Co-occurrence of resistance genes to antibiotics, biocides and metals reveals novel insights into their co-selection potential

Abstract

Background: Antibacterial biocides and metals can co-select for antibiotic resistance when bacteria harbour resistance or tolerance genes towards both types of compounds. Despite numerous case studies, systematic and quantitative data on co-occurrence of such genes on plasmids and chromosomes is lacking, as is knowledge on environments and bacterial taxa that tend to carry resistance genes to such compounds. This effectively prevents identification of risk scenarios. Therefore, we aimed to identify general patterns for which biocide/metal resistance genes (BMRGs) and antibiotic resistance genes (ARGs) that tend to occur together. We also aimed to quantify co-occurrence of resistance genes in different environments and taxa, and investigate to what extent plasmids carrying both types of genes are conjugative and/or are carrying toxin-antitoxin systems.

Results: Co-occurrence patterns of resistance genes were derived from publicly available, fully sequenced bacterial genomes (n = 2522) and plasmids (n = 4582).

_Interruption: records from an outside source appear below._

/-- R156, R301 step 3: the object at `a` is not one that waits for its move. -/
def movedOp (c a : Nat) : Op Unit := do
  let s ← get
  match s.rkOn c with
  | none => pure ()
  | some (p, side, r) =>
    if r.phase == 3 && r.inHeap a then
      let e ← hwRead c (r.spv 0x303 + r.region a)
      if fld e.pay 63 60 == 3 then
        modify fun s => s.postPrio c p side a
        if (← levelOp c) ≤ 1 && !(s.part p).paired then
          modify fun s => s.modRk p side fun r =>
            { r with reg := Tab.set (fun _ => 0) r.reg 0x315 (BitVec.ofNat 64 (satInc 64 (r.spv 0x315))) }
          trapOp 0x06 a
        else
          modify fun s => s.modRk p side fun r =>
            { r with reg := Tab.set (fun _ => 0) r.reg 0x314 (BitVec.ofNat 64 (satInc 64 (r.spv 0x314))) }
          stall
/-- R239, R307: a physical word in sealed scratch. -/
def State.sealedPa (s : State) (n pa : Nat) : Bool :=
  match s.scratchAt n pa with
  | some (m, _) => s.scratchSealed m
  | none => false
/-- R301 step 3: the pointer operands dereferenced. -/
def jobObjs (c : Nat) : List Nat → Op JobObjs
  | [] => pure []
  | i :: t => do
    let w ← cxOp c i
    let x ← derefOp c w 3
    movedOp c x.1
    let r ← jobObjs c t
    return (i, x.1, x.2) :: r
/-- R239, R307: a page of the `n` words from `va` on lies in sealed scratch of its cell; a page whose translation faults is left
to step 6. -/
def State.sealedWords (s : State) (c lvl : Nat) (a : Access) : Nat → Nat → Nat → Bool
  | 0, _, _ => false
  | fuel + 1, va, n =>
    if n == 0 then false
    else
      let k := min n (512 - va % 512)
      (match (s.translate c lvl a va).1 with
        | .ok _ pa => s.sealedPa (s.build.cellOfCore c) pa
        | _ => false) || s.sealedWords c lvl a fuel (va + k) (n - k)
/-- R239, R307: no operand lies in sealed scratch. -/
def jobScratch (c fn : Nat) (outs : List Nat) : JobObjs → Op Unit
  | [] => pure ()
  | x :: t => do
    let n := hdrLen x.2.2 + 1
    cpxNeed (!(← get).sealedWords c (← levelOp c) (if outs.contains x.1 then .store else .load) n x.2.1 n) 5 fn
    jobScratch c fn outs t
/-- R301 step 6: the physical words of `n` words from `va` on, each page translated once; R55, R82, R140: no operand lies on an
X page. -/
def jobPas (c : Nat) (a : Access) : Nat → Nat → Nat → Op (List Nat)
  | 0, _, _ => pure []
  | fuel + 1, va, n => do
    if n == 0 then return []
    let r ← memAt c (← levelOp c) a va
    need (!r.1.dev) 0x19 va
    if r.1.x then needTag false 3 (← readPa c r.2)
    let k := min n (512 - va % 512)
    let t ← jobPas c a fuel (va + k) (n - k)
    return (List.range k).map (fun i => r.2 + i) ++ t
/-- R301 step 6: the pages of every operand. -/
def jobPages (c : Nat) (outs : List Nat) : JobObjs → Op (List (Nat × List Nat))
  | [] => pure []
  | (i, a, h) :: t => do
    let l ← jobPas c (if outs.contains i then .store else .load) (hdrLen h + 1) (a + 1) (hdrLen h)
    let r ← jobPages c outs t
    return (i, l) :: r
/-- R141: a word of a key object has S = 1. -/
def objSec (c a : Nat) : Nat → Op Bool
  | 0 => return false
  | n + 1 => do
    let r ← loadAt c (a + 1 + n)
    if r.2.2.sec then return true else objSec c a n
/-- R142, R304 REASON 4: the region of an Argon2id job: it is the caller's, large enough and free. -/
def State.regionOk (s : State) (c : Nat) (v5 : B64) : Bool :=
  let n := s.build.cellOfCore c
  let d := fld v5 34 32
  let v := s.birOn n d
  let p := fld v5 29 28 + 1
  v.getLsbD 31 && (s.core c).part == some (fld v 29 24) && fld v5 22 0 / (4 * p) * (4 * p) * 16 ≤ (s.birRange n v).2
    && !s.jobs.any fun e => match e.2 with
      | some j => j.st != .finished && j.bir == some d && s.build.cellOfClu j.clu == n
      | none => false
/-- R306: the random bytes that a function draws. -/
def jobDraw (c fn p5 p7 : Nat) : Op Bytes := do
  let s ← get
  match fn with
  | 0x10 =>
    match s.rkOn c with
    | none => drawOp c (scalarLen p5) fn
    | some (p, side, _) =>
      match s.drawScalar p side (if p5 == 1 then p384 else p256) 64 with
      | some (k, t) =>
        set t
        return bytesLE (scalarLen p5) k
      | none =>
        set (s.reseedLimit p)
        trapOp 0x29 (cpxInfo 6 fn)
  | 0x18 | 0x1A | 0x1C => drawOp c 32 fn
  | 0x1E => drawOp c 64 fn
  | 0x30 => drawOp c p7 fn
  | _ => return []
/-- R301: a free ticket of the strand. -/
def State.freeTicketOf (s : State) (t : Nat) : Option Nat :=
  [0, 1, 2, 3].find? fun i => Tab.get (fun _ => 0) (s.strand t).tickets i == 0
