-- ==== Sys2Proof/Machine/Frames.lean ====
section
/-!
DEFINITION. Frames (R13 to R22, R29, R37): the tick and its eight steps, its acknowledgement, the input cut-off, the
calibration slots, and the passing of a fabric cycle.
-/
namespace Sys2Proof.Machine

/-! ### Time (R16, R187) -/

/-- R187: `d` fabric cycles pass for the timer of a strand that holds a core. -/
def Core.passTimer (k : Core) (d : Nat) : Core :=
  let v := (k.spv 0x054).toNat
  if v == 0 then k
  else if d < v then k.setSpv 0x054 (BitVec.ofNat 64 (v - d))
  else { k.setSpv 0x054 0 with tmrPend := true }
/-- `d` fabric cycles pass: for the timer unit (R354), for the timers of strands, and for replies that are being encoded (R334). -/
def State.pass (s : State) (d : Nat) : State :=
  let s := s.timersPass d
  (s.coreIds.foldl (fun s c => if d != 0 && s.holdsCore c then s.modCore c fun k => k.passTimer d else s) s).stageDue

/-! ### Steps of the tick (R17) -/

/-- R17 step 2, R401: a lift clears FROZEN, a freeze that is pending sets it. -/
def State.tickFreeze (s : State) : State :=
  let s := if s.alm.liftPend then
      ({ s with frozen := false } : State).modAlm fun a => { a with liftPend := false, cls := if a.cls == 1 then 0 else a.cls }
    else s
  if s.alm.freezePend then ({ s with frozen := true } : State).modAlm fun a => { a with freezePend := false, cls := max a.cls 1 }
  else s
/-- R17 step 3: pending changes of one cell; the row of a RUNNING cell. -/
def State.tickCell (s : State) (n : Nat) : State :=
  let k := s.cell n
  let s := if k.restarting then s.cellRestarted n else s
  let s := if k.startPend && k.mcur.isNone && k.mpend == 0 then
      let s := (s.setCellState n 2).modCell n fun k => { k with startPend := false }
      if s.admWait == .cellStart n then s.admFinish 0 else s
    else s
  let s := if k.stopPend then s.cellQuiesce n else s
  s.modCell n fun k => { k with row := if k.st == 2 then s.frame % max 1 (s.rowsOf n) else k.row, acked := k.st != 2 }
/-- R21, R185: entries of cores that locked up read 0xFF in every row. -/
def State.tickOffline (s : State) : State :=
  let s := s.offPend.foldl (fun s c => (List.range 256).foldl (fun s r => s.setRotEntry r c 0xFF) s) s
  { s with offPend := [] }
/-- R201: what a start sets in the context records of a side. -/
def State.startRecords (s : State) (p side : Nat) : State :=
  let q := s.part p
  (List.range (s.strandsIn (q.cellOf side) p)).foldl (fun s t =>
    let b := q.ctxOf side + 512 * t
    let h := s.agentRead (b + 192)
    let s := (h.2.calm (b + 192)).agentWrite (b + 192) ⟨h.1.tag, putBit h.1.pay 7 false⟩
    (s.calm (b + 9)).agentWrite (b + 9) (Word.nat 0)) s
/-- R17 step 3, R43, R344 to R347: pending changes of one partition. -/
def State.tickPart (s : State) (p : Nat) : State :=
  let q := s.part p
  if q.st == 0 then s
  else
    let s := match q.faultPend with
      | some st =>
        let s := (s.modPart p fun q => { q with st := 5, faultPend := none, stopPend := false, startPend := false }).faultReqs p st
        (match s.admWait, s.adm with
          | .partStop, a :: _ => if a.target % 64 == p then s.admFinish 0 else s
          | _, _ => s)
      | none => s
    let q := s.part p
    let s := if q.paired && q.lost != 0 && !q.degraded && 2 ≤ q.st && q.st ≤ 4 then
        (s.modPart p fun q => { q with degraded := true }).degradeReqs p
      else s
    let s := if (s.part p).startPend then
        let s := s.modPart p fun q =>
          let q := if q.repaired then { q with lost := 0, degraded := false, repaired := false } else q
          { q with st := 3, startPend := false, startFrm := s.frame, startCyc := s.clock * 8, rqFrm := [], rqCyc := [],
                   dlv0 := [], dlv1 := [], keyWait := none, keyApply := false }
        let s := (s.part p).live.foldl (fun s x => s.startRecords p x) s
        if s.admWait == .startTick && s.adm.any (fun a => a.target % 64 == p) then s.admFinish 0 else s
      else s
    let s := if (s.part p).stopPend then (s.modPart p fun q => { q with stopPend := false }).stopReqs p else s
    let s := if (s.part p).keyApply then twinWaitApply p s else s
    if (s.part p).downPend then (s.modPart p fun q => { q with downPend := false }).faultReqs p 0x0301 else s
/-- R329: commands that end in step 3 are released at this very tick. -/
def State.tickAdm (s : State) : State :=
  { s with admDone := s.admDone.map fun d => if d.fin == s.frame then { d with fin := s.frame - 1 } else d }
/-- R17 step 6, R22, R331: what arrives is stamped, what is due is delivered or served; fetches that wait for arena space try
again. -/
def State.tickDeliver (s : State) : State :=
  s.qps.foldl (fun s e => arenaWaitFetch (e.1 / 16) (e.1 % 16) s) s.stampAll.stepSix
/-- R17 step 7, R223, R225: the shootdowns that are due in a cell; cores that still hold an older list apply it now, and so do
cores that are offline. -/
def State.tickShoot (s : State) (n : Nat) : State :=
  let old := (s.cell n).shootNow
  let new := (s.cell n).shoot
  let s := (s.coresOfCell n).foldl (fun s c => s.modCore c fun k =>
    let k := if k.preempt then k.applyShoot old else k
    if k.entry == 0xFF || k.locked then k.applyShoot new else k) s
  let s := (s.clusOfCell n).foldl (fun s m => s.modClu m fun k =>
    { k with rtlb := k.rtlb.filter fun e => !new.any fun q => q.hitsLeaf e }) s
  s.modCell n fun k => { k with shoot := [], shootNow := new }
/-- R17 step 8: the preemption requests of a RUNNING cell. -/
def State.tickPreempt (s : State) (n : Nat) : State :=
  if (s.cell n).st != 2 then s
  else (s.coresOfCell n).foldl (fun s c =>
    let k := s.core c
    if k.locked then s
    else
      let x := s.rowRuns n (s.cell n).row c
      if k.entry == 0xFF && x.1 == 0xFF then s
      else s.modCore c fun k => { k with next := some x, preempt := true, switched := false, slackCounted := false }) s
/-- R159, R357: what a tick ends in every core. -/
def State.tickCores (s : State) : State :=
  s.coreIds.foldl (fun s c => (s.dropShadow c).modCore c fun k => { k with cards := [] }) s

/-- R17 step 1: the next frame opens; what is left of the old one passes. -/
def State.tickOpen (s : State) : State :=
  let s := s.pass (s.period - s.fc)
  { s with frame := (s.frame + 1) % 2 ^ 48, fc := 0, cutoff := false, sel := s.periodSel }
/-- R17 steps 3 to 8, after the merge of the monitors (R380): what the tick itself samples belongs to the new frame. -/
def State.tickWork (s : State) : State :=
  let s := s.cellIds.foldl State.tickCell s.monTick
  let s := s.tickOffline
  let s := drbgReseed (s.partIds.foldl State.tickPart s)
  let s := s.tickAdm
  let s := s.compareAll.releaseAll
  let s := adminCompletionPost (s.partIds.foldl (fun s p => partStopComplete p s) s)
  let s := s.tickDeliver
  let s := if s.alm.zbusy then s else s.partIds.foldl State.gcTick s
  let s := s.cellIds.foldl State.tickShoot s
  let s := if s.alm.zbusy then s else s.cellIds.foldl State.tickPreempt s
  (s.cluIds.foldl State.rakeTick s).tickCores
/-- R17: the tick of the next frame. -/
def State.tick (s : State) : State := s.tickOpen.tickFreeze.tickWork
/-- TICK (R17): only while the frame controller runs (R15). -/
def execTick (s : State) : Out := .next (if s.ticking then s.tick else s)

/-! ### Acknowledgement, cut-off, calibration -/

/-- R37: every online core of the cell has finished its switch. -/
def State.switchesDone (s : State) (n : Nat) : Bool :=
  (s.coresOfCell n).all fun c => (s.core c).locked || (!(s.core c).preempt && (s.core c).switched)
/-- R446: the home PLL has lost lock while the part runs. -/
def State.homeLost (s : State) : Bool := 2 ≤ s.pwr.stage && !s.pwr.lock.getLsbD 1
/-- TICK_ACK (R37). -/
def execTickAck (n : Nat) (s : State) : Out :=
  onCell s n (if (s.cell n).st == 2 && s.switchesDone n && !s.homeLost then s.modCell n fun k => { k with acked := true } else s)
/-- TICK_ACK_DEADLINE (R37): fc 192 has come. -/
def execTickAckDeadline (n : Nat) (s : State) : Out :=
  onCell s n (if (s.cell n).st == 2 && !(s.cell n).acked then s.cellDown n 1 0 else s)
/-- INPUT_CUTOFF (R22): fc P − 64 has come. -/
def execInputCutoff (s : State) : Out := .next (if s.ticking then { s with cutoff := true } else s)
/-- R29: the frame is one in which the channel's slot is due. -/
def State.calFrame (s : State) (ch : Nat) : Bool :=
  let i := max 1 (s.rdf .frmCal 0 0 7 0)
  let m := s.build.chanPerCell
  s.frame % i == ch % m * (i / m)
/-- R29: fc 256 of a frame has come: a channel whose slot is due opens it, or defers it to a row with CAL_OK. -/
def calSlot (ch : Nat) (s : State) : State :=
  let n := s.build.cellOfChan ch
  let i := ch % s.build.chanPerCell
  let k := s.cell n
  if k.st != 2 || !(s.calFrame ch || k.calDue.getLsbD i) then s
  else if (s.rowAttr k.row n).getLsbD 16 && k.cal == 0 then
    (s.incf .memStat ch 0 15 0).modCell n fun k => { k with cal := putBit k.cal i true, calDue := putBit k.calDue i false }
  else s.modCell n fun k => { k with calDue := putBit k.calDue i true }
/-- CALIBRATION_SLOT (R29). -/
def execCalibrationSlot (ch : Nat) (s : State) : Out := onChan s ch (calSlot ch s)
/-- CALIBRATION_SLOT_END (R29). -/
def execCalibrationSlotEnd (ch : Nat) (s : State) : Out :=
  onChan s ch (s.modCell (s.build.cellOfChan ch) fun k => { k with cal := putBit k.cal (ch % s.build.chanPerCell) false })

end Sys2Proof.Machine
end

The only BMRGs commonly co-occurring with ARGs on plasmids were mercury resistance genes and the qacE∆1 gene that provides low-level resistance to quaternary ammonium compounds. Novel connections between cadmium/zinc and macrolide/aminoglycoside resistance genes were also uncovered. Several clinically important bacterial taxa were particularly prone to carry both BMRGs and ARGs. Bacteria carrying BMRGs more often carried ARGs compared to bacteria without (p < 0.0001). BMRGs were found in 86 % of bacterial genomes, and co-occurred with ARGs in 17 % of the cases. In contrast, co-occurrences of BMRGs and ARGs were rare on plasmids from all external environments (<0.7 %) but more common on those of human and domestic animal origin (5 % and 7 %, respectively). Finally, plasmids with both BMRGs and ARGs were more likely to be conjugative (p < 0.0001) and carry toxin-antitoxin systems (p < 0.0001) than plasmids without resistance genes.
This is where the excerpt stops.